If it is 5'' then it is not a real Cohiba. However, like others said, it may still be a great cigar. One thing you will learn quickly when dealing with Cuban cigars is that EVERYBODY has a story, a connection, a cousin, ect. and they are generally all bull shit.


----------



## kutzy33 (Apr 25, 2010)

Yeah sorry brother, there is no way those are real. You will be lucky if there is real tabacco inside.

At least the box looks real.


----------



## bcannon87 (Sep 8, 2010)

I know this is a dated thread but i thought i might be able to help z0diac out, Check out this link: Counterfeit Gallery | Cigar Aficionado


----------



## KcJason1 (Oct 20, 2010)

I'm not very familiar with the Singlo.. But Cohibas in general I am.. I noticed the bands at different points on the cigars right away... But what stuck out in my head is the bands them selves... Above the word cohiba some of the bands have 2 rows of squares, and some have 3... A true Cohiba should have 3 rows.. and all bands should be identical...

Go check out the CA counterfeit gallery..

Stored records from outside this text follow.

/-- With HOST holding the lock, c below N and hz in 0..CUTOFF_MAX, SETCUT stores hz and queues
W.ALPHA, W.BETA and W.GAMMA computed from hz and the Channel's resonance; at CUTOFF_MAX alpha is
255 and gamma 0; outside, it is ignored; its operation number is 0x0C. (R121.) -/
def Obligations.SetCutQueuesTheFilter : Prop :=
  (∀ (s : State) (c : Nat) (hz : Int), Inv s → HostHolds s → c < s.chans → 0 ≤ hz → hz ≤ s.cfg.cutoffMax →
    ∃ t, exec (.setCut c hz) s = .next t ∧ t.chan c = { s.chan c with cutoff := BitVec.ofInt 16 hz } ∧
      ((t.chan c).cutoff.toNat : Int) = hz ∧
      (hz = s.cfg.cutoffMax →
        alphaByte s.cfg hz.toNat = 255 ∧ gammaByte s.cfg hz.toNat (s.chan c).resonance = 0) ∧
      FilterQueued s t c hz.toNat (s.chan c).resonance ∧
      OnlyWrites s t c (s.chips c) [.alpha, .beta, .gamma]) ∧
  (∀ (s : State) (c : Nat) (hz : Int), (s.chans ≤ c ∨ hz < 0 ∨ (s.cfg.cutoffMax : Int) < hz) → exec (.setCut c hz) s = .next s) ∧
  (∀ (c : Nat) (hz : Int), decodeOp 0x0C [.index c, .int hz] = .ok (.setCut c hz))

/-- With HOST holding the lock, c below N and r in 0..1, SETRES stores r (through Quant) and queues
W.ALPHA, W.BETA and W.GAMMA computed from the Channel's cutoff and the new resonance; outside, it
is ignored; its operation number is 0x0D. (R122.) -/
def Obligations.SetResQueuesTheFilter : Prop :=
  (∀ (s : State) (c : Nat) (r : ℚ), Inv s → HostHolds s → c < s.chans → inUnit r →
    ∃ t, exec (.setRes c r) s = .next t ∧ t.chan c = { s.chan c with resonance := quantise s.cfg r } ∧
      FilterQueued s t c (s.chan c).cutoff.toNat (quantise s.cfg r) ∧
      OnlyWrites s t c (s.chips c) [.alpha, .beta, .gamma]) ∧
  (∀ (s : State) (c : Nat) (r : ℚ), (s.chans ≤ c ∨ r < 0 ∨ 1 < r) → exec (.setRes c r) s = .next s) ∧
  (∀ (c : Nat) (r : ℚ), decodeOp 0x0D [.index c, .rat r] = .ok (.setRes c r))

/-- With HOST holding the lock, c below N and l none or below NCHIP, SETLINK stores l and changes
nothing else; another l, or a c not below N, is ignored. (40_host_operations.md R123, 10_state.md
R26.) -/
def Obligations.SetLinkStoresTheLink : Prop :=
  (∀ (s : State) (c : Nat) (l : Option Nat), Inv s → HostHolds s → c < s.chans →
    (∀ x, l = some x → x < s.cfg.nchip) →
    ∃ t, exec (.setLink c l) s = .next t ∧ t.chan c = { s.chan c with linked := l } ∧
      t.dirty = s.dirty ∧ t.slot = s.slot ∧ OnlyWrites s t c [] []) ∧
  (∀ (s : State) (c : Nat) (l : Option Nat),
    (s.chans ≤ c ∨ ∃ x, l = some x ∧ s.cfg.nchip ≤ x) → exec (.setLink c l) s = .next s)

/-- With HOST holding the lock, c below N and n in 0..127, SETNOTE stores n and changes nothing else;
another n, or a c not below N, is ignored. (40_host_operations.md R124, 10_state.md R26.) -/
def Obligations.SetNoteStoresTheNote : Prop :=
  (∀ (s : State) (c : Nat) (n : Int), Inv s → HostHolds s → c < s.chans → 0 ≤ n → n ≤ 127 →
    ∃ t, exec (.setNote c n) s = .next t ∧ ((t.chan c).note.val : Int) = n ∧
      t.chan c = { s.chan c with note := (t.chan c).note } ∧
      t.dirty = s.dirty ∧ t.slot = s.slot ∧ OnlyWrites s t c [] []) ∧
  (∀ (s : State) (c : Nat) (n : Int), (s.chans ≤ c ∨ n < 0 ∨ 127 < n) →
    exec (.setNote c n) s = .next s)

/-- With HOST holding the lock, FLUSH answers a state whose Level-1 trace is the old one followed by
exactly the events of the pending slots, dirty classes ascending and chips ascending; every slot
is empty, every flag 0; no Channel, Patch, mode, lock or counter changes. A second FLUSH then
changes nothing at all. (43_flush_and_transport.md R190, 43_flush_and_transport.md R191,
40_host_operations.md R125, 43_flush_and_transport.md R196.) -/
def Obligations.FlushSendsEveryPendingSlot : Prop :=
  ∀ s : State, Inv s → HostHolds s →
    ∃ t, exec .flush s = .next t ∧ t.trace = s.trace ++ pendingEvents s ∧
      (∀ p k, t.slotAt p k = none) ∧ (∀ k, t.dirty.get k = false) ∧ t.changed = false ∧
      t.cfg = s.cfg ∧ t.ch = s.ch ∧ t.patch = s.patch ∧ t.lock = s.lock ∧ t.dual = s.dual ∧
      t.now = s.now ∧ t.nextTick = s.nextTick ∧ t.status = s.status ∧ t.batch = s.batch ∧
      t.agenda = s.agenda ∧ exec .flush t = .next t

/-- Enqueue on a chip of the queue makes that slot the given pair, sets its class's dirty flag and
changed, leaves every other slot and flag, and replaces what was pending: two writes to one slot
leave the state of the second alone. (42_parameter_encoders.md R170, 20_memory.md R66.) -/
def Obligations.EnqueueCoalesces : Prop :=
  ∀ (s : State) (p : Nat) (k : SlotClass) (a0 a1 b0 b1 : Byte), p < s.slot.length →
    (enqueue p k b0 b1 s).slotAt p k = some (b0, b1) ∧
    (enqueue p k b0 b1 s).dirty.get k = true ∧ (enqueue p k b0 b1 s).changed = true ∧
    (∀ q j, q ≠ p ∨ j ≠ k → (enqueue p k b0 b1 s).slotAt q j = s.slotAt q j) ∧
    (∀ j, j ≠ k → (enqueue p k b0 b1 s).dirty.get j = s.dirty.get j) ∧
    enqueue p k b0 b1 (enqueue p k a0 a1 s) = enqueue p k b0 b1 s

/-- With HOST holding the lock, each of the six wire commands answers a state whose Level-1 trace is
extended by a Select where the chain has changed since the last Byte or Select (R205), the command
byte (class code in bits 7:6, the six low bits) and the data byte of a class that has one; the
select chain and everything but the pins and traces are unchanged. A W.WAVE whose code is that of
no wave type is never emitted: it changes nothing (R94 (e)). That these rows run as instructions
of their own is the model's choice (logs 8, 9, 25). (43_flush_and_transport.md R196,
43_flush_and_transport.md R205, 30_encoding.md R84, 30_encoding.md R85, 30_encoding.md R86,
30_encoding.md R87, 30_encoding.md R88, 30_encoding.md R94.) -/
def Obligations.WireCommandsGoToTheSelectedChips : Prop :=
  ∀ s : State, HostHolds s →
    (∀ (code : BitVec 6) (d : Byte), s.cfg.layout.hasWave code = false →
      exec (.wWave code d) s = .next s) ∧
    (∀ (code : BitVec 6) (d : Byte), s.cfg.layout.hasWave code = true → ∃ t, exec (.wWave code d) s = .next t ∧ OnlyTransmits s t ∧
      t.sel = s.sel ∧ ∃ b0 : Byte, b0.toNat = 64 * s.cfg.layout.cls.wave.toNat + code.toNat ∧
      t.trace = s.trace ++ s.unshown ++ commandEvents s.cfg .wave b0 d) ∧
    (∀ f : BitVec 14, ∃ t, exec (.wFreq f) s = .next t ∧ OnlyTransmits s t ∧
      t.sel = s.sel ∧ ∃ b0 b1 : Byte,
      b0.toNat = 64 * s.cfg.layout.cls.freq.toNat + f.toNat / 256 ∧ b1.toNat = f.toNat % 256 ∧
      t.trace = s.trace ++ s.unshown ++ commandEvents s.cfg .freq b0 b1) ∧
    (∀ v : BitVec 6, ∃ t, exec (.wVol v) s = .next t ∧ OnlyTransmits s t ∧
      t.sel = s.sel ∧ ∃ b0 : Byte, b0.toNat = 64 * s.cfg.layout.cls.vol.toNat + v.toNat ∧
      t.trace = s.trace ++ s.unshown ++ commandEvents s.cfg .vol b0 0) ∧
    (∀ a : Byte, ∃ t, exec (.wAlpha a) s = .next t ∧ OnlyTransmits s t ∧
      t.sel = s.sel ∧ ∃ b0 : Byte,
      b0.toNat = 64 * s.cfg.layout.cls.param.toNat + s.cfg.layout.pselAlpha.toNat ∧
      t.trace = s.trace ++ s.unshown ++ commandEvents s.cfg .param b0 a) ∧
    (∀ (m : BitVec 6) (sg st : Bool), ∃ t, exec (.wBeta m sg st) s = .next t ∧
      OnlyTransmits s t ∧ t.sel = s.sel ∧ ∃ b0 b1 : Byte,
      b0.toNat = 64 * s.cfg.layout.cls.param.toNat + s.cfg.layout.pselBeta.toNat ∧
      b1 = BitVec.ofNat 8 (4 * m.toNat) ||| (if sg then s.cfg.layout.betaSignBit else 0) |||
        (if st then s.cfg.layout.betaSatBit else 0) ∧
      t.trace = s.trace ++ s.unshown ++ commandEvents s.cfg .param b0 b1) ∧
    (∀ v : Byte, ∃ t, exec (.wGamma v) s = .next t ∧ OnlyTransmits s t ∧
      t.sel = s.sel ∧ ∃ b0 : Byte,
      b0.toNat = 64 * s.cfg.layout.cls.param.toNat + s.cfg.layout.pselGamma.toNat ∧
      t.trace = s.trace ++ s.unshown ++ commandEvents s.cfg .param b0 v)

/-- With HOST holding the lock, SENDBYTE b appends Byte(b) at Level 1, after a Select of the chain's
content if that has changed since the last Byte or Select; at Level 2, Data(b), the set-up hold,
CLK high, its hold, CLK low, its hold; the data pins keep b, CLK is 0, SER, STB and the select
chain are unchanged, and so is everything else. (43_flush_and_transport.md R195,
43_flush_and_transport.md R201, 43_flush_and_transport.md R205, 20_memory.md R63.) -/
def Obligations.SendByteClocksOneByte : Prop :=
  ∀ (s : State) (b : Byte), HostHolds s →
    ∃ t, exec (.sendByte b) s = .next t ∧ OnlyTransmits s t ∧ t.sel = s.sel ∧
      t.trace = s.trace ++ (if s.sel = s.selShown then [] else [.select s.sel]) ++ [.byte b] ∧
      t.selShown = s.sel ∧
      t.pinTrace = s.pinTrace ++
        [.data b, .hold s.cfg.tDsu, .pin .clk true, .hold s.cfg.tClkh, .pin .clk false,
          .hold s.cfg.tClkl] ∧
      t.pins = { ser := s.pins.ser, stb := s.pins.stb, clk := false, d := b }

Edit: guess I should of read the whole thread before posting... Just saw the post before mine.. lol


----------



## Zfog (Oct 16, 2010)

KcJason1 said:


> I'm not very familiar with the Singlo.. But Cohibas in general I am.. I noticed the bands at different points on the cigars right away... But what stuck out in my head is the bands them selves... Above the word cohiba some of the bands have 2 rows of squares, and some have 3... A true Cohiba should have 3 rows.. and all bands should be identical...
> 
> Go check out the CA counterfeit gallery..
> 
> Edit: guess I should of read the whole thread before posting... Just saw the post before mine.. lol


Not all of this is true. Cuba is known for their discrepancies with production. The thing that stuck out to me was that these 5 packs come with each cigar in an individual box. regardless I'm sure the OP would have preferred this buried. maybe someone will benefit from this though1


----------



## rus_bro (Jun 18, 2010)

im confused why it is hard to get cuban cigars in cuba.. shouldnt you be able to just pick them up somewhere without having to worry about if they are real? seems like being worried that your ford is not a real ford in the US...

doesnt seem like you would need an "inside connection" or something like that to get a real kohiba in cuba... but then again i could be wrong.

just a little confused.

rb


----------



## Zfog (Oct 16, 2010)

rus_bro said:


> im confused why it is hard to get cuban cigars in cuba.. shouldnt you be able to just pick them up somewhere without having to worry about if they are real? seems like being worried that your ford is not a real ford in the US...
> 
> doesnt seem like you would need an "inside connection" or something like that to get a real kohiba in cuba... but then again i could be wrong.
> 
> ...


Well I can't really go into it here. But counterfeiting is everywhere. What else is there in cuba to counterfeit?


----------



## Animal (Sep 27, 2010)

Zfog said:


> Well I can't really go into it here. But counterfeiting is everywhere. What else is there in cuba to counterfeit?


Mojitos? Maybe a few little sprigs of maple cut into the shape of mint will fool tourists. I hear maple is a lot cheaper than mint.


----------



## thunderdan11 (Nov 15, 2010)

Although pre 2003 Cohibas had two dots above the name.



KcJason1 said:


> I'm not very familiar with the Singlo.. But Cohibas in general I am.. I noticed the bands at different points on the cigars right away... But what stuck out in my head is the bands them selves... Above the word cohiba some of the bands have 2 rows of squares, and some have 3... A true Cohiba should have 3 rows.. and all bands should be identical...
> 
> Go check out the CA counterfeit gallery..
> 
> Edit: guess I should of read the whole thread before posting... Just saw the post before mine.. lol


----------



## rus_bro (Jun 18, 2010)

Zfog said:


> Well I can't really go into it here. But counterfeiting is everywhere. What else is there in cuba to counterfeit?


My apologies, i forgot which forum we were in.

regards
rb


----------